Kemudian burung ketitir berpikir lagi, “Baiklah, anggap mereka mati. Tidak ada niat buruk dalam diriku. Apakah ada akibat yang buruk disebabkan oleh perbuatanku ini? Ketika saya tidak bersuara, mereka tidak datang, tetapi mereka datang ketika saya bersuara. Dan mereka semua yang datang itu akan ditangkap dan dibunuh oleh orang ini. Apakah ada perbuatan buruk dalam hal ini dari diriku, atau tidak? Siapakah yang benar-benar dapat memberikan jawaban atas keraguanku ini?” Demikianlah seterusnya pemikiran burung ketitir tersebut.
[65] Dan ia pun mencari orang bijak yang demikian untuk dapat memberikan jawaban kepadanya. Pada suatu hari, pemburu ini berhasil menjerat banyak burung ketitir, memasukkan mereka ke dalam keranjangnya dan datang ke tempat Bodhisatta untuk meminta sedikit air minum. Setelah meletakkan keranjang yang dibawanya, ia meminum air, berbaring di tanah dan tertidur. Melihatnya sedang tertidur, burung ketitir pengumpan itu berpikir, “Saya akan bertanya kepada petapa ini mengenai keraguanku, dan jika ia tahu jawabannya, ia akan memecahkan permasalahanku.
Dengan tetap berada di dalam sangkarnya, ia mengulangi bait pertama berikut dalam bentuk pertanyaan:
Hidup yang bahagia kujalani sehari-hari,
makanan berlimpah tersedia untukku:
Yang Mulia, saya berada di suatu jalan
yang berbahaya, bagaimanakah masa depanku?
Bodhisatta menjawab pertanyaan ini dengan mengucapkan bait kedua berikut:
Jika tidak ada niat buruk di dalam pikiranmu
yang mengarah ke perbuatan buruk,
jika kamu hanya memainkan satu peran yang pasif,
maka kesalahan tidak berada pada dirimu.
Burung ketitir itu mengucapkan bait ketiga berikut setelah mendengar jawabannya:
‘Ah, saudaraku,’ demikian mereka berujar,
dan dengan berkelompok mereka datang melihatku.
Apakah saya bersalah, seharusnyakah mereka mati?

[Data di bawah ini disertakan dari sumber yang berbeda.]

-- ==== Sys2Proof/Laws/Fmsub.lean ====
section
/-! SUPPORT. What the flag operations and the response of `fmsub32` can do, once each. -/

namespace Sys2Proof.Machine

/-- The bits of a set of flags: those of R26, and no other. -/
theorem FpFlags.bits_getLsbD (f : FpFlags) (i : Nat) :
    f.bits.getLsbD i =
      ((i == 0 && f.ie) || (i == 1 && f.de) || (i == 3 && f.oe) || (i == 4 && f.ue)
        || (i == 5 && f.pe)) := by
  obtain ⟨ie, de, oe, ue, pe⟩ := f
  by_cases h : i < 6
  · interval_cases i <;> revert ie de oe ue pe <;> decide
  · have h' : ∀ k : Nat, k < 6 → (i == k) = false := fun k hk => by
      simp only [beq_eq_false_iff_ne]; omega
    have : (f : FpFlags) → f.bits.getLsbD i = false := fun f => by
      unfold FpFlags.bits
      rw [BitVec.getLsbD_setWidth]
      rw [BitVec.getLsbD_of_ge _ i (by omega)]
      simp
    rw [this, h' 0 (by omega), h' 1 (by omega), h' 3 (by omega), h' 4 (by omega), h' 5 (by omega)]
    rfl

@[simp] theorem FpFlags.bits_none : FpFlags.none.bits = 0#32 := by decide

@[simp] theorem orFlags_none (m : Word32) : orFlags m FpFlags.none = m := by
  simp [orFlags]

/-- A flag stays or is set; everything but bits 0, 1, 3, 4, 5 is unchanged. -/
theorem orFlags_getLsbD (m : Word32) (f : FpFlags) (i : Nat) :
    (orFlags m f).getLsbD i =
      (m.getLsbD i || ((i == 0 && f.ie) || (i == 1 && f.de) || (i == 3 && f.oe) || (i == 4 && f.ue)
        || (i == 5 && f.pe))) := by
  rw [orFlags, BitVec.getLsbD_or, FpFlags.bits_getLsbD]

/-- After a trap: old flags stay, the trapping flag is set, a drawn subset of the others, never ZE and
nothing from bit 6 on. -/
theorem trapFlags_getLsbD (m : Word32) (c : FpException) (drawn : BitVec 6) (i : Nat) :
    (trapFlags m c drawn).getLsbD i =
      (m.getLsbD i || decide (i = c.flagBit)
        || (drawn.getLsbD i && decide (i < 6) && decide (i ≠ 2))) := by
  have hd : ((drawn &&& 0b111011#6).setWidth 32).getLsbD i
      = (drawn.getLsbD i && decide (i < 6) && decide (i ≠ 2)) := by
    by_cases h : i < 6
    · interval_cases i <;> simp
    · simp only [BitVec.getLsbD_setWidth]
      rw [BitVec.getLsbD_of_ge _ i (by omega)]
      simp [h]
  have hc : (BitVec.twoPow 32 c.flagBit).getLsbD i = decide (i = c.flagBit) := by
    rw [BitVec.getLsbD_twoPow]
    by_cases h : i = c.flagBit
    · subst h
      cases c <;> rfl
    · simp [h, Ne.symm h]
  rw [trapFlags, BitVec.getLsbD_or, BitVec.getLsbD_or, hd, hc]

/-- What `firstUnmasked` answers is a detected and unmasked exception. -/
theorem firstUnmasked_some {m : Word32} {f : FpFlags} {c : FpException}
    (h : firstUnmasked m f = some c) : f.has c = true ∧ masked m c = false := by
  unfold firstUnmasked at h
  simp only [Bool.and_eq_true, Bool.not_eq_true'] at h
  split at h
  · cases h; assumption
  split at h
  · cases h; assumption
  split at h
  · cases h; assumption
  split at h
  · cases h; assumption
  split at h
  · cases h; assumption
  · cases h

/-- `firstUnmasked` answers nothing exactly when every detected exception is masked. -/
theorem firstUnmasked_none {m : Word32} {f : FpFlags} :
    firstUnmasked m f = none ↔ ∀ c, f.has c = true → masked m c = true := by
  constructor
  · intro h c hc
    unfold firstUnmasked at h
    simp only [Bool.and_eq_true, Bool.not_eq_true'] at h
    split at h
    · cases h
    split at h
    · cases h
    split at h
    · cases h
    split at h
    · cases h
    split at h
    · cases h
    cases c <;> simp_all [FpFlags.has]
  · intro h
    have h1 := h .invalid
    have h2 := h .denormal
    have h3 := h .overflow
    have h4 := h .underflow
    have h5 := h .precision
    simp only [FpFlags.has] at h1 h2 h3 h4 h5
    unfold firstUnmasked
    simp only [Bool.and_eq_true, Bool.not_eq_true']
    split
    · simp_all
    split
    · simp_all
    split
    · simp_all
    split
    · simp_all
    split
    · simp_all
    rfl

theorem allMasked_masked {m : Word32} (h : allMasked m = true) (c : FpException) :
    masked m c = true := by
  simp only [allMasked, Bool.and_eq_true] at h
  cases c <;> simp_all

/-- Every case of the response (R119, R120, R121). -/
theorem respond_cases (m : Word32) (sae : Bool) (p : Word32 × FpFlags) :
    (sae = true ∧ respond m sae p = .result p.1 FpFlags.none) ∨
    (sae = false ∧ (∀ c, p.2.has c = true → masked m c = true) ∧
      respond m sae p = .result p.1 p.2) ∨
    (sae = false ∧ ∃ c, p.2.has c = true ∧ masked m c = false ∧
      firstUnmasked m p.2 = some c ∧ respond m sae p = .trap c) := by
  unfold respond
  cases sae
  · simp only [Bool.false_eq_true, if_false, false_and, false_or, true_and]
    cases h : firstUnmasked m p.2 with
    | none => exact .inl ⟨firstUnmasked_none.1 h, rfl⟩
    | some c => exact .inr ⟨c, (firstUnmasked_some h).1, (firstUnmasked_some h).2, rfl, rfl⟩
  · exact .inl ⟨rfl, rfl⟩

/-! ### DAZ (R107) -/

/-- The zero of a sign has fraction 0. -/
theorem fraction_signBit (w : Word32) : fraction (w &&& 0x80000000#32) = 0#23 := by
  apply BitVec.eq_of_getLsbD_eq
  intro i hi
  have hz : ∀ j, j < 23 → (0x80000000#32).getLsbD j = false := by decide
  simp only [fraction, BitVec.getLsbD_extractLsb', BitVec.getLsbD_and, Nat.zero_add, hz i hi,
    Bool.and_false, BitVec.getLsbD_zero]

/-- The zero of a sign has biased exponent 0. -/
theorem biasedExp_signBit (w : Word32) : biasedExp (w &&& 0x80000000#32) = 0#8 := by
  apply BitVec.eq_of_getLsbD_eq
  intro i hi
  have hz : ∀ j, j < 8 → (0x80000000#32).getLsbD (23 + j) = false := by decide
  simp only [biasedExp, BitVec.getLsbD_extractLsb', BitVec.getLsbD_and, hz i hi, Bool.and_false,
    BitVec.getLsbD_zero]

theorem isDenormal_signBit (w : Word32) : isDenormal (w &&& 0x80000000#32) = false := by
  simp only [isDenormal, fraction_signBit, bne_self_eq_false, Bool.and_false]

theorem isNaN_signBit (w : Word32) : isNaN (w &&& 0x80000000#32) = false := by
  simp only [isNaN, fraction_signBit, bne_self_eq_false, Bool.and_false]

/-- With DAZ no operand is a denormal. -/
theorem isDenormal_dazOperand (w : Word32) : isDenormal (dazOperand true w) = false := by
  unfold dazOperand
  cases h : isDenormal w
  · exact h
  · exact isDenormal_signBit w

/-- DAZ changes no operand but a denormal. -/
theorem dazOperand_of_not_denormal {w : Word32} (h : isDenormal w = false) (d : Bool) :
    dazOperand d w = w := by
  rw [dazOperand, h, Bool.and_false]
  rfl

/-- DAZ makes and removes no NaN. -/
theorem isNaN_dazOperand (d : Bool) (w : Word32) : isNaN (dazOperand d w) = isNaN w := by
  cases h : isDenormal w
  · rw [dazOperand_of_not_denormal h]
  · have hn : isNaN w = false := by
      simp only [isDenormal, Bool.and_eq_true, beq_iff_eq] at h
      rw [isNaN, h.1]
      rfl
    cases d
    · rfl
    · rw [dazOperand, h, hn]
      exact isNaN_signBit w

/-- A NaN is unchanged by DAZ. -/
theorem dazOperand_of_isNaN {w : Word32} (h : isNaN w = true) (d : Bool) : dazOperand d w = w := by
  apply dazOperand_of_not_denormal
  simp only [isNaN, Bool.and_eq_true, beq_iff_eq] at h
  rw [isDenormal, h.1]
  rfl

/-- The parameter `fmsub32` at its default (R8). -/
@[simp] theorem arithmetic_reference : arithmetic .reference = fmsub32 := rfl

/-- `fmsub32` is the response to what the core reports on the operands after DAZ (R104, R124). -/
theorem fmsub32_eq (x y z : Word32) (rm : RoundMode) (m : Word32) (sae : Bool) :
    fmsub32 x y z rm m sae =
      respond m sae (fmsubCore (dazOperand (daz m) x) (dazOperand (daz m) y) (dazOperand (daz m) z) rm
        (ftz m) (masked m .underflow || sae)) := rfl

/-! ### The core, case by case (R108 to R118) -/

/-- Step 2: a NaN operand (R108, R109). -/
theorem fmsubCore_of_nan {x y z : Word32} (rm : RoundMode) (ftz um : Bool)
    (h : (isNaN x || isNaN y || isNaN z) = true) :
    fmsubCore x y z rm ftz um =
      (quiet (firstNaN x y z), { ie := isSNaN x || isSNaN y || isSNaN z }) := by
  rw [fmsubCore, if_pos h]

/-- A finite value is neither a NaN nor an infinity. -/
theorem isFinite_not_nan_inf {w : Word32} (h : isFinite w = true) :
    isNaN w = false ∧ isInf w = false := by
  simp only [isFinite, bne_iff_ne, ne_eq] at h
  simp only [isNaN, isInf, beq_eq_false_iff_ne.2 h, Bool.false_and, and_self]

/-- Steps 4 and 6 to 8 on finite operands: the exact value is zero, or it is rounded (R112, R114 to
R118). -/
theorem fmsubCore_of_finite {x y z : Word32} (rm : RoundMode) (ftz um : Bool)
    (hx : isFinite x = true) (hy : isFinite y = true) (hz : isFinite z = true) :
    fmsubCore x y z rm ftz um =
      if exactDiff x y z = 0 then
        (if (isZero x || isZero y) && (productSign x y == !(sign z)) then signedZero (productSign x y)
          else cancelledZero rm,
          { de := isDenormal x || isDenormal y || isDenormal z })
      else
        ((roundValue (exactDiff x y z) rm ftz um).1,
          { (roundValue (exactDiff x y z) rm ftz um).2 with
            de := isDenormal x || isDenormal y || isDenormal z }) := by
  obtain ⟨nx, ix⟩ := isFinite_not_nan_inf hx
  obtain ⟨ny, iy⟩ := isFinite_not_nan_inf hy
  obtain ⟨nz, iz⟩ := isFinite_not_nan_inf hz
  simp only [fmsubCore, infTimesZero, productInf, nx, ny, nz, ix, iy, iz, Bool.or_self,
    Bool.false_and, Bool.and_false, Bool.false_eq_true, if_false]
  split
  · split <;> rfl
  · rfl

end Sys2Proof.Machine
end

Tolong jawablah keraguan ini untukku.
[66] Mendengar perkataan ini, Bodhisatta mengulangi bait keempat berikut:
Jika tidak ada niat buruk di dalam pikiranmu,
maka perbuatanmu itu tidaklah buruk.
Ia yang memainkan satu peran yang pasif,
bebas dari segala kesalahan.
Demikianlah Sang Mahasatwa meyakinkan burung ketitir tersebut. Dan karena dirinya, burung ketitir itu terbebas dari perasaan bersalah. Kemudian penangkap unggas itu bangun, memberi hormat kepada petapa, membawa keranjangnya dan pergi.
____________________
Sang Guru mempertautkan kisah kelahiran mereka sesudah menyelesaikan uraian-Nya: “Pada masa itu, ayam hutan adalah Rāhula (Rahula), dan saya sendiri adalah petapa.